If crowdsourced geographic information is taken to mean any data contributed by the crowd with a geographical reference that could potentially be mapped, the nature of the data can be characterized based on whether it falls into the territory of mapping agencies (or framework data) in the first dimension or axis as shown in Figure 6. Framework data are typically data that are collected by government agencies, which can be organized into the following themes: geodetic control, orthoimagery, elevation, transportation, hydrography, governmental units and cadaster, and which comprise the basic components of a spatial data infrastructure (SDI) [15]. Depending on the country, these datasets may vary (e.g., some countries do not have cadasters, while others may include a gazetteer as part of their SDI). In the second dimension, crowdsourced geographic information can be classified according to whether the data are contributed actively as part of a crowdsourcing system/campaign (hereafter referred to as active crowdsourced geographic information), or whether the data were collected for another purpose and were then mapped (hereafter referred to as passive crowdsourced geographic information).
Figure 6 summarizes the current types of crowdsourced geographic information from the review by category, based on where they fall within the quadrants of these two dimensions. Types of crowdsourced geographic information that were not encountered in the review but which come from other sources such as from academic publications were also added in blue. Figure 6 aims only to provide a simple generalization of the situation. There are, for example, a wide variety of weather related citizen science projects which could occupy different locations in the space depicted in Figure 6; see for example, [56].

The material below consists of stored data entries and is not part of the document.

/-! ## Witnesses: states that meet the hypotheses of the statements -/

/-- Lane, scalar and mask words: the group is there; plain and modified; guards that take and leave lane 0; some lane and no lane acts. -/
theorem witness_words :
    (live id).running = true ∧ (live id).amod = AMod.none ∧ (live id).acting ≠ 0 ∧ (live id).iss.mask ≠ 0 ∧ (live id).iss.mod = none
    ∧ (modded (.arith 0 false 0 0 true false false false false 0) (live id)).amod.sat = true
    ∧ (modded (.arith 0 false 0 0 true false false false false 0) (live id)).amod.k = 0
    ∧ (live id).takes 0 = true ∧ (modded (.arith 1 false 0 0 false false false false false 0) (live id)).takes 0 = false
    ∧ (modded (.arith 1 false 0 0 false false false false false 0) (live id)).acting = 0
    ∧ (live id).takes (((live id).rdS 1).toNat % 32) = true
    ∧ (modded (.arith 1 false 0 0 false false false false false 0) (live id)).takes
        (((modded (.arith 1 false 0 0 false false false false false 0) (live id)).rdS 1).toNat % 32) = false := by decide +kernel

/-- A trap of slot 0 being served, with the handler's split issuing. -/
def aRec : TrapRec :=
  { slot := 0, split := 0, mask := 0xFFFFFFFF, pos := { pc := 0x300, word := 1 }, cause := 0x11, sub := 0, tcode := 42, kind := 0, orig := 0, addr := 0, tkt := 0,
    lane := 0, launch := 0, queue := 0, raised := 0 }
def servedDev : Dev :=
  { aDev with
    groups := [(0, { aGroup with trap := some aRec, held := true }), (gkey 0 handlerSlot, { Group.empty with splits := [some aSplit, none, none, none] })]
    cores := [(0, { Core.reset with serving := some (1, aRec) })] }
def inHandler : State := let s := onDev servedDev; { s with iss := { s.iss with slot := handlerSlot } }

/-- SpecialRegistersRead: the served trap's fields are in range. PROBE: a group of the workgroup waits. -/
def waitingDev : Dev := { aDev with groups := [(0, { aGroup with splits := [some { aSplit with park := .barrier (hbmAt 0) false }, none, none, none] })] }
theorem witness_special_registers :
    inHandler.running = true ∧ (inHandler.dev.core 0).serving = some (1, aRec) ∧ aRec.slot < 32 ∧ aRec.split < 4 ∧ aRec.lane < 32
    ∧ (onDev waitingDev).running = true ∧ (onDev waitingDev).dev.waits (onDev waitingDev).taskId ≠ [] := by decide +kernel

/-- BranchesSteerTheSplit: F1 is 0 and BRF asks for 1 or for 0; BRV takes all lanes, none, and some, with a free index, and with four live splits and a full
stack. -/
def fullDev : Dev :=
  { aDev with groups := [(0, { aGroup with
      regs := { Regs.zero with p := [(1, 1)] }, splits := List.replicate 4 (some aSplit), stack := List.replicate 16 { mask := 1, word := 0, packet := 0 } })] }
theorem witness_branches :
    (live id).rdF 1 = !((1 : BitVec 1) == 1#1) ∧ (live id).rdF 1 = ((0 : BitVec 1) == 1#1)
    ∧ (live (setP 1 0xFFFFFFFF)).iss.mask &&& (live (setP 1 0xFFFFFFFF)).rdP 1 = (live (setP 1 0xFFFFFFFF)).iss.mask
    ∧ (live id).iss.mask &&& (live id).rdP 1 = 0 ∧ (live (setP 1 0xFF)).iss.mask &&& (live (setP 1 0xFF)).rdP 1 ≠ 0
    ∧ (live (setP 1 0xFF)).iss.mask &&& (live (setP 1 0xFF)).rdP 1 ≠ (live (setP 1 0xFF)).iss.mask ∧ (live (setP 1 0xFF)).old.live < 4
    ∧ (onDev fullDev).running = true ∧ (onDev fullDev).old.live = 4 ∧ 16 ≤ (onDev fullDev).old.stack.length
    ∧ (onDev fullDev).iss.mask &&& (onDev fullDev).rdP 1 ≠ 0 ∧ (onDev fullDev).iss.mask &&& (onDev fullDev).rdP 1 ≠ (onDev fullDev).iss.mask := by decide +kernel

/-- CallsAndJumps: S4 and S63 hold a multiple of 12, and 13. -/
theorem witness_jumps :
    ((live (setS 4 24 ∘ setS 63 36)).rdS 4).toNat % 2 ^ 54 % 12 = 0 ∧ ((live (setS 4 24 ∘ setS 63 36)).rdS 63).toNat % 2 ^ 54 % 12 = 0
    ∧ ((live (setS 4 13 ∘ setS 63 13)).rdS 4).toNat % 2 ^ 54 % 12 ≠ 0 ∧ ((live (setS 4 13 ∘ setS 63 13)).rdS 63).toNat % 2 ^ 54 % 12 ≠ 0
    ∧ (live (setS 4 13)).running = true := by decide +kernel

/-- WaitsParkTheSplit: a pre-emption request stands and does not; WAITC CL=1 is met, is met with a failed load covered, and is not met. -/
def failedDev : Dev := { aDev with groups := [(0, { aGroup with totals := [2, 0, 0, 0], failed := [{ ctr := 0, seq := 0, op := 5, tr := aRec }] })] }
def askedDev : Dev := { aDev with tasks := [(1, { aTask with deadlineFrom := some 0 })] }
theorem witness_waits :
    ((onDev askedDev).dev.task? (onDev askedDev).taskId).any (fun x => x.deadlineFrom.isSome) = true ∧ (onDev askedDev).iss.slot ≠ handlerSlot
    ∧ ((live id).dev.task? (live id).taskId).any (fun x => x.deadlineFrom.isSome) = false
    ∧ (counting 1).coversDeferred ((counting 1).old.covers [1, 63, 63, 63]) = false ∧ (counting 1).old.cl.length ≤ 1
    ∧ (counting 1).old.coveredFailure ((counting 1).old.covers [1, 63, 63, 63]) = none ∧ ¬ (counting 2).old.cl.length ≤ 1
    ∧ (onDev failedDev).old.coveredFailure ((onDev failedDev).old.covers [1, 63, 63, 63]) = some { ctr := 0, seq := 0, op := 5, tr := aRec }
    ∧ (onDev failedDev).old.cl.length ≤ 1 ∧ (onDev failedDev).coversDeferred ((onDev failedDev).old.covers [1, 63, 63, 63]) = false := by decide +kernel

/-- SignatureChecks: SIG folds to the immediate, and does not, in a group alone and in one of a pair. -/
def pairedDev : Dev := { aDev with groups := [(0, { aGroup with role := .leader, partner := (1, 0) }), (gkey 1 0, { aGroup with role := .trailer, partner := (0, 0) })] }
theorem witness_signatures :
    (live id).old.regs.sig.extractLsb' 16 16 ^^^ (live id).old.regs.sig.extractLsb' 0 16 = (0 : BitVec 16) ∧ (live id).paired = false
    ∧ (onDev pairedDev).old.regs.sig.extractLsb' 16 16 ^^^ (onDev pairedDev).old.regs.sig.extractLsb' 0 16 ≠ (7 : BitVec 16)
    ∧ (onDev pairedDev).paired = true ∧ (onDev pairedDev).running = true := by decide +kernel

/-- ClosingAnIssueGroup: the split exits, goes on, divides with index 1 free, and divides with four live. -/
theorem witness_closing :
    let s := live id
    let x : State := { s with iss := { s.iss with exits := true } }
    let y : State := { s with iss := { s.iss with divide := some (0xFF, 0x300) } }
    let z : State := { onDev fullDev with iss := { (onDev fullDev).iss with divide := some (0xFF, 0x300) } }
    (s.running = true ∧ s.iss.split < 4 ∧ s.grp.splits.length = 4 ∧ s.grp.role = .none ∧ s.iss.trapCode = none ∧ s.iss.exits = false ∧ s.iss.divide = none)
    ∧ (x.running = true ∧ x.iss.exits = true)
    ∧ (y.iss.divide = some (0xFF, 0x300) ∧ y.iss.exits = false ∧ y.grp.splits.getD 1 none = none ∧ (∀ j, j < 1 → y.grp.splits.getD j none ≠ none)
      ∧ y.grp.splits.getD y.iss.split none ≠ none)
    ∧ (z.running = true ∧ z.grp.splits.length = 4 ∧ ∀ k, k < 4 → z.grp.splits.getD k none ≠ none) := by decide +kernel

/-- MemoryWordsEnterTheirCounters, AcquireAndRelease: with no lane acting, with a lane out of bounds, and passing every check. -/
def inP : State := live (setV 4 8)
def inPWord : MemWord := levelWord inP false .p 2 1 0 4 0
def inPAccesses : List (Nat × Access) := match (inP.checkLanes inPWord.check inPWord.lanes).2 with
  | .ok as => as
  | .error _ => []
theorem witness_memory_words :
    accessOf inP (.ldP 2 1 0 4 0) = some inPWord
    ∧ (levelWord (modded (.memory 1 false 0 0 0) inP) false .p 2 1 0 4 0).lanes = []
    ∧ (inP.checkLanes inPWord.check inPWord.lanes).1 = inP ∧ inPAccesses.length = 32
    ∧ inPWord.lanes ≠ [] ∧ inP.mustStall inPWord.ctr (!(entryLines (inPWord.parts inP inPAccesses)).isEmpty) = false
    ∧ inP.paired = false ∧ inP.grp.role = .none ∧ inP.running = true ∧ (∀ p ∈ inPWord.parts inP inPAccesses, p.loc.isRemote = false)
    ∧ inP.settleSets (gRanges inPWord inPAccesses) (inP.irrevocable inPWord inPAccesses) = .inl inP
    ∧ after (.ldP 2 1 0 4 0) (live (setV 4 0x10000)) trapOf = some 6 := by
  refine ⟨rfl, ?_, ?_, ?_, ?_, ?_, ?_, ?_, ?_, ?_, rfl, ?_⟩ <;> decide +kernel
theorem witness_passes : Passes inP inPWord inP inPAccesses :=
  ⟨by decide +kernel, ⟨inP, rfl, rfl⟩, by decide +kernel, by decide +kernel, by decide +kernel, by decide +kernel⟩
/-- The release and acquire forms: the same of generic addresses in the S window. -/
def inS : State := live (setS 3 0xF200000000000000 ∘ setV 4 8)
def inSAccesses (store : Bool) : List (Nat × Access) :=
  match (inS.checkLanes (genericWord inS store 1 3 4 0).check (genericWord inS store 1 3 4 0).lanes).2 with
  | .ok as => as
  | .error _ => []
theorem witness_acquire : Passes inS (genericWord inS false 1 3 4 0) inS (inSAccesses false) ∧ inS.iss.open_ = true :=
  ⟨⟨by decide +kernel, ⟨inS, rfl, rfl⟩, by decide +kernel, by decide +kernel, by decide +kernel, by decide +kernel⟩, rfl⟩
theorem witness_release : Passes inS (genericWord inS true 1 3 4 0) inS (inSAccesses true) ∧ inS.paired = false ∧ inS.dev.nextOp = inS.dev.nextOp :=
  ⟨⟨by decide +kernel, ⟨inS, rfl, rfl⟩, by decide +kernel, by decide +kernel, by decide +kernel, by decide +kernel⟩, by decide +kernel, rfl⟩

3.3. Expertise and Training

The sites that were reviewed were then evaluated based on the amount of expertise required of the participants and the amount of training available. As this applies primarily to active crowdsourced geographic information, only those sites belonging to the categories on the right-hand side of Figure 6 were considered.
In general, it was found that most sites require very little expertise in order to participate, except for Internet and mobile phone literacy. Many sites involve filling in a simple online form, where location is indicated on a map interface or latitude longitude coordinates are input manually. Note that even though the form may be easy to fill out, the collection of the actual information may not be. Other sites involve capturing the information using a mobile application, and uploading photographs and comments, so that spatial coordinates are automatically captured. These sites are at the most basic level and, therefore, often provide little in the way of training materials.
At the next level are sites where users must become familiar with how to characterize different phenomenon (e.g., different types of weather, recognizing different features in satellite sensor imagery etc.) and these sites tended to have some form of training material such as online instructions, videos and/or FAQs, which users could consult. Although the expertise required is minimal, involvement still requires a small learning effort on the part of the participants. Some sites did this more effectively than others.
At the highest level are some of the sites in the hiking/trails, ecology and weather categories. For the hiking/trails category, familiarity with the use of a global positioning system (GPS) is required. While one site had good training materials others did not. In the case of ecological sites, greater expertise is required for those sites that follow strict protocols in data collection, and in a few cases, these require physical attendance at a training session. In the case of the weather category, amateur weather stations require knowledge about installation, which must be in accordance with certain principles in order to satisfy quality concerns. The availability of training materials was, therefore, generally found to be a function of the difficulty of the task and/or whether the data collected were used subsequently for research or other authoritative purposes such as assimilation of weather data into a numerical weather prediction model. Training materials for these higher level sites were either extensive or designed to ensure minimum standards in data quality.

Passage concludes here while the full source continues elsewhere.